Let's import pandas into our project and assign it to the variable pd, because that's easier to type than pandas. While we're at it, let's import all the other modules we'll need for this tutorial and also let Matplotlib know that we want it to plot charts here in the notebook rather than in a separate window. Enter the following code into the first cell in your notebook and hit shift-return to run the code block—don't copy-and-paste it. The best way to develop an understanding of the code is to type it out yourself:


In [1]:
import pandas as pd
import matplotlib.pyplot as plt
import numpy as np
import seaborn as sns
from bokeh.plotting import figure, show
from bokeh.io import output_notebook

%matplotlib inline

There shouldn't be any output from that cell, but if you get any error messages, it's most likely because you don't have one or more of these modules installed on your system. Running

pip3 install pandas matplotlib numpy seaborn bokeh

from the command line should take care of that. If not, holler and I'll try to help you.

As well as running your code, hitting shift-return in that first cell should have automatically created an empty cell below it. In that cell, we're going to use the read_csv method provided by pandas to, um, read our CSV.

When pandas reads data from a CSV file, it automagically puts it into something called a dataframe. It's not important at this point to understand what a dataframe is or how it differs from other Python data structures. All you need to know for now is that it's an object containing structured data that's stored in memory for the duration of your notebook session.

We'll also assign our new dataframe to another variable—df—so we can do things with it down the line.
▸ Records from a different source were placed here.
-- ==== Sys2Proof/Laws/Step.lean ====
section
/-! SUPPORT. What each shared operation can do, said once: the fetches, the decode, the report of an outcome, the
accumulator update and the jump, and from them everything one step can do (`step_cases`). -/

namespace Sys2Proof.Machine

/-! ## Outcomes -/

theorem State.complete_eq (s : State) (o : StepOutcome) : s.complete o = .next (s.report o) := rfl

/-- A completed flag-writing instruction (R74): `acc`, `Z`, `N` and the report, and nothing else. -/
theorem State.accumulate_eq (s : State) (f : AluFunction) (b : Byte) :
    s.accumulate f b =
      .next { s with
        acc := alu f s.acc b
        zero := alu f s.acc b == 0x00#8
        negative := (alu f s.acc b).msb
        outcome := some .normal } := by
  unfold State.accumulate State.complete State.report
  congr 1
  rw [State.mk.injEq]
  simp

/-- A completed jump (R92 to R94): `pc` if it is taken, and the report. -/
theorem State.jumpIf_eq (s : State) (taken : Bool) (target : Byte) :
    s.jumpIf taken target = .next { s with pc := if taken then target else s.pc, outcome := some .normal } := by
  cases taken <;> rfl

/-- The latch of HLT (R80). -/
theorem State.latchHlt_eq (s : State) :
    s.latchHlt = { s with hltLatched := s.config.hltSticky || s.hltLatched } := by
  rw [State.mk.injEq]; simp

/-! ## What each instruction's execution answers -/

theorem exec_nop_eq (s : State) : exec .nop s = .next { s with outcome := some .normal } := rfl

theorem exec_sta_eq (a : Byte) (s : State) :
    exec (.sta a) s = .next { s with mem := s.mem.writeCell a.toNat s.acc, outcome := some (.write a s.acc.toInt) } :=
  rfl

theorem exec_lda_eq (a : Byte) (s : State) :
    exec (.lda a) s = .next { s with
      acc := s.memRead a
      zero := s.memRead a == 0x00#8
      negative := (s.memRead a).msb
      outcome := some .normal } :=
  State.accumulate_eq s .passB (s.memRead a)

theorem exec_add_eq (a : Byte) (s : State) :
    exec (.add a) s = .next { s with
      acc := s.acc + s.memRead a
      zero := s.acc + s.memRead a == 0x00#8
      negative := (s.acc + s.memRead a).msb
      outcome := some .normal } :=
  State.accumulate_eq s .add (s.memRead a)

theorem exec_or_eq (a : Byte) (s : State) :
    exec (.or a) s = .next { s with
      acc := s.acc ||| s.memRead a
      zero := s.acc ||| s.memRead a == 0x00#8
      negative := (s.acc ||| s.memRead a).msb
      outcome := some .normal } :=
  State.accumulate_eq s .or (s.memRead a)

theorem exec_and_eq (a : Byte) (s : State) :
    exec (.and a) s = .next { s with
      acc := s.acc &&& s.memRead a
      zero := s.acc &&& s.memRead a == 0x00#8
      negative := (s.acc &&& s.memRead a).msb
      outcome := some .normal } :=
  State.accumulate_eq s .and (s.memRead a)

theorem exec_not_eq (s : State) :
    exec .not s = .next { s with
      acc := ~~~s.acc
      zero := ~~~s.acc == 0x00#8
      negative := (~~~s.acc).msb
      outcome := some .normal } :=
  State.accumulate_eq s .not 0x00#8

theorem exec_jmp_eq (a : Byte) (s : State) : exec (.jmp a) s = .next { s with pc := a, outcome := some .normal } := rfl

theorem exec_jn_eq (a : Byte) (s : State) :
    exec (.jn a) s = .next { s with pc := if s.negative then a else s.pc, outcome := some .normal } :=
  State.jumpIf_eq s s.negative a

theorem exec_jz_eq (a : Byte) (s : State) :
    exec (.jz a) s = .next { s with pc := if s.zero then a else s.pc, outcome := some .normal } :=
  State.jumpIf_eq s s.zero a

theorem exec_hlt_eq (s : State) :
    exec .hlt s = .next { s with hltLatched := s.config.hltSticky || s.hltLatched, outcome := some .halted } := by
  change Host.Outcome.next (s.latchHlt.report .halted) = _
  rw [State.latchHlt_eq]
  rfl

/-- What executing an instruction leaves and what it may write, whatever the instruction (R70): every one completes; `H`
and the parameters are untouched, and the report is no exception. -/
theorem exec_answers (i : Instr) (s : State) :
    ∃ t o, exec i s = .next t ∧ t.outcome = some o ∧ (∀ e, o ≠ .exception e) ∧ t.halted = s.halted ∧
      t.config = s.config := by
  cases i <;>
    simp [exec_nop_eq, exec_sta_eq, exec_lda_eq, exec_add_eq, exec_or_eq, exec_and_eq, exec_not_eq, exec_jmp_eq,
      exec_jn_eq, exec_jz_eq, exec_hlt_eq]

/-- R19: what an instruction does never depends on the report of the step before. -/
theorem exec_outcome_irrelevant (i : Instr) (s : State) (o : Option StepOutcome) :
    exec i { s with outcome := o } = exec i s := by
  cases i <;>
    first
    | rfl
    | simp only [exec_lda_eq, exec_add_eq, exec_or_eq, exec_and_eq, exec_not_eq, exec_jn_eq, exec_jz_eq, exec_hlt_eq] <;> rfl

/-! ## Fetching -/

/-- Everything `Fetch()` can do (R34). -/
theorem State.fetch_cases (s : State) :
    (s.halted = true ∧ s.fetch = none) ∨
      (s.halted = false ∧
        s.fetch = some (s.memRead s.pc, { s with pc := s.pc + 1#8, halted := decide (s.pc = 0xFF#8) })) := by
  unfold State.fetch
  cases h : s.halted with
  | true => exact .inl ⟨rfl, by simp⟩
  | false => exact .inr ⟨rfl, by simp [isLastAddress]; rfl⟩

theorem State.hltBlocked_iff (s : State) :
    s.hltBlocked = true ↔ s.config.hltSticky = true ∧ s.hltLatched = true := by
  simp [State.hltBlocked]

/-- Not blocked means that neither flag stands in the way. -/
theorem State.not_blocked_iff (s : State) : ¬ s.Blocked ↔ s.halted = false ∧ s.hltBlocked = false := by
  unfold State.Blocked State.hltBlocked
  cases s.halted <;> cases s.config.hltSticky <;> cases s.hltLatched <;> simp

/-- The state after the opcode byte alone. -/
def State.afterOpcode (s : State) : State := { s with pc := s.pc + 1#8, halted := decide (s.pc = 0xFF#8) }

/-- Everything phases 0 to 3 can end in (R65, R66, R67, R69). -/
theorem State.fetchInstruction_cases (s : State) :
    (s.Blocked ∧ s.fetchInstruction = .raised .endOfProgram s) ∨
    (¬ s.Blocked ∧ s.nextOpcode = none ∧
      s.fetchInstruction = .raised (.invalidInstruction (s.memRead s.pc)) s.afterOpcode) ∨
    (∃ o, ¬ s.Blocked ∧ s.nextOpcode = some o ∧ o.needsOperand = true ∧ s.pc = 0xFF#8 ∧
      s.fetchInstruction = .raised .missingArgument { s with pc := 0x00#8, halted := true }) ∨
    (∃ o, ¬ s.Blocked ∧ s.nextOpcode = some o ∧ (o.needsOperand = true → s.pc ≠ 0xFF#8) ∧
      s.fetchInstruction =
        .ready (o.withOperand (if o.needsOperand then s.memRead (s.pc + 1#8) else 0x00#8)) (s.afterFetch o)) := by
  by_cases hb : s.Blocked
  · refine .inl ⟨hb, ?_⟩
    unfold State.fetchInstruction
    by_cases hl : s.hltBlocked = true
    · simp [hl]
    · have hh : s.halted = true := by
        rcases hb with h | h
        · exact h
        · exact absurd ((State.hltBlocked_iff s).2 h) hl
      simp [hl, State.fetch, hh]
  · obtain ⟨hh, hl⟩ := (State.not_blocked_iff s).1 hb
    have hf : s.fetch = some (s.memRead s.pc, s.afterOpcode) := by
      rcases s.fetch_cases with ⟨h, -⟩ | ⟨-, h⟩
      · simp [h] at hh
      · exact h
    have hstart : s.fetchInstruction = s.afterOpcode.decodeFetched (s.memRead s.pc) := by
      simp [State.fetchInstruction, hl, hf]
    rcases decodeOpcode_cases s.config.opcodes (s.memRead s.pc) with ⟨o, ho, hd⟩ | ⟨ho, hd⟩
    · have hd' : s.afterOpcode.decodeFetched (s.memRead s.pc) = s.afterOpcode.fetchOperand o := by
        unfold State.decodeFetched
        rw [show s.afterOpcode.config = s.config from rfl, hd]
      rw [hstart, hd']
      unfold State.fetchOperand
      by_cases hn : o.needsOperand = true
      · by_cases hpc : s.pc = 0xFF#8
        · refine .inr (.inr (.inl ⟨o, hb, ho, hn, hpc, ?_⟩))
          have : s.afterOpcode.fetch = none := by simp [State.fetch, State.afterOpcode, hpc]
          simp [hn, this]
          simp [State.afterOpcode, hpc]
        · refine .inr (.inr (.inr ⟨o, hb, ho, fun _ => hpc, ?_⟩))
          have hn' : s.afterOpcode.halted = false := by simp [State.afterOpcode, hpc]
          rcases s.afterOpcode.fetch_cases with ⟨h, -⟩ | ⟨-, h⟩
          · simp [h] at hn'
          · rw [if_pos hn, h]
            simp only [hn, if_true]
            have e1 : s.afterOpcode.pc = s.pc + 1#8 := rfl
            have e2 : s.afterOpcode.memRead (s.pc + 1#8) = s.memRead (s.pc + 1#8) := rfl
            have e3 : (s.pc + 1#8 = 0xFF#8) ↔ s.pc = 0xFE#8 := by
              constructor <;> intro h <;> bv_omega
            rw [e1, e2]
            congr 1
            rw [State.mk.injEq]
            refine ⟨?_, rfl, rfl, rfl, ?_, rfl, rfl, rfl, rfl⟩
            · simp [State.afterFetch, Opcode.length, hn, BitVec.add_assoc]
            · simp [State.afterFetch, Opcode.fetchesLastAddress, hn, hh, hpc, e3]
      · refine .inr (.inr (.inr ⟨o, hb, ho, fun h => absurd h hn, ?_⟩))
        simp only [Bool.not_eq_true] at hn
        simp [hn, State.afterFetch, Opcode.length, Opcode.fetchesLastAddress, hh, State.afterOpcode]
    · refine .inr (.inl ⟨hb, ho, ?_⟩)
      rw [hstart]
      unfold State.decodeFetched
      rw [show s.afterOpcode.config = s.config from rfl, hd]

/-- Everything one step can do (R65): the four endings of R106, each with the state it leaves (R76). -/
theorem step_cases (s : State) :
    (s.Blocked ∧ step s = .next (s.raise .endOfProgram)) ∨
    (¬ s.Blocked ∧ s.nextOpcode = none ∧
      step s = .next (s.afterOpcode.raise (.invalidInstruction (s.memRead s.pc)))) ∨
    (∃ o, ¬ s.Blocked ∧ s.nextOpcode = some o ∧ o.needsOperand = true ∧ s.pc = 0xFF#8 ∧
      step s = .next (({ s with pc := 0x00#8, halted := true } : State).raise .missingArgument)) ∨
    (∃ o, ¬ s.Blocked ∧ s.nextOpcode = some o ∧ (o.needsOperand = true → s.pc ≠ 0xFF#8) ∧
      step s = exec (o.withOperand (if o.needsOperand then s.memRead (s.pc + 1#8) else 0x00#8)) (s.afterFetch o)) := by
  rcases s.fetchInstruction_cases with ⟨h, e⟩ | ⟨h, h', e⟩ | ⟨o, h, h', h1, h2, e⟩ | ⟨o, h, h', h1, e⟩
  · exact .inl ⟨h, by simp [step, e]⟩
  · exact .inr (.inl ⟨h, h', by simp [step, e]⟩)
  · exact .inr (.inr (.inl ⟨o, h, h', h1, h2, by simp [step, e]⟩))
  · exact .inr (.inr (.inr ⟨o, h, h', h1, by simp [step, e]⟩))

/-- R71: a step always answers a next state. -/
theorem step_answers (s : State) : ∃ t, step s = .next t := by
  rcases step_cases s with ⟨-, e⟩ | ⟨-, -, e⟩ | ⟨o, -, -, -, -, e⟩ | ⟨o, -, -, -, e⟩
  · exact ⟨_, e⟩
  · exact ⟨_, e⟩
  · exact ⟨_, e⟩
  · obtain ⟨t, _, h, -⟩ := exec_answers (o.withOperand (if o.needsOperand then s.memRead (s.pc + 1#8) else 0x00#8)) (s.afterFetch o)
    exact ⟨t, e.trans h⟩

end Sys2Proof.Machine
end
We do all of this like so (remember to hit shift-return):


In [2]:
url = 'https://raw.githubusercontent.com/davidbjourno/finding-stories-in-data/master/data/leave-demographics.csv'

# Pass in the URL of the CSV file:
df = pd.read_csv(url)

See how easy that was? Now let's check that df is in fact a dataframe. Using the .head(n=[number]) method on any dataframe will return the first [number] rows of that dataframe. Let's take a look at the first ten:


In [3]:
df.head(n=10)


Out[3]:
ons_id name region_name electorate result leave turnout votes_cast var1 var2 var3 var4 var5 var6 var7 var8 var9
0 E06000001 Hartlepool North East 70341 leave 69.6 65.6 46134 48.8 23.9 49.5 15.9 17.6 495.2 30.5 25.6 13.0
1 E06000002 Middlesbrough North East 94612 leave 65.5 64.9 61393 48.5 25.0 66.1 42.6 18.5 467.6 64.9 22.6 13.3
2 E06000003 Redcar and Cleveland North East 103529 leave 66.2 70.3 72741 16.8 22.3 25.0 64.0 18.9 505.5 18.6 23.8 13.2
3 E06000004 Stockton-on-Tees North East 141486 leave 61.7 71.0 100460 24.4 25.2 58.3 17.2 22.8 502.5 45.3 20.5 15.9
4 E06000005 Darlington North East 77662 leave 56.2 71.1 55195 23.8 24.6 55.6 50.5 23.7 484.0 29.9 21.7 15.2
5 E06000006 Halton North West 95289 leave 57.4 68.3 65047 19.9 25.4 30.2 47.7 17.6 484.7 46.1 21.0 11.9
6 E06000007 Warrington North West 157042 leave 54.3 73.4 115205 4.6 26.0 35.4 27.5 27.4 545.6 33.7 15.5 18.1
7 E06000008 Blackburn with Darwen North West 100117 leave 56.3 65.3 65408 21.2 26.8 6.5 31.8 19.8 413.0 51.6 18.2 14.0
8 E06000009 Blackpool North West 102354 leave 67.5 65.4 66959 43.9 23.3 45.9 15.2 15.5 392.4 46.6 24.4 10.3
9 E06000010 Hull Yorkshire and The Humber 180230 leave 67.6 62.9 113436 60.9 28.2 7.7 31.0 15.2 445.9 31.4 26.9 10.5

Looks good!

(FYI: .tail(n=[number]) will give you the last [number] rows.)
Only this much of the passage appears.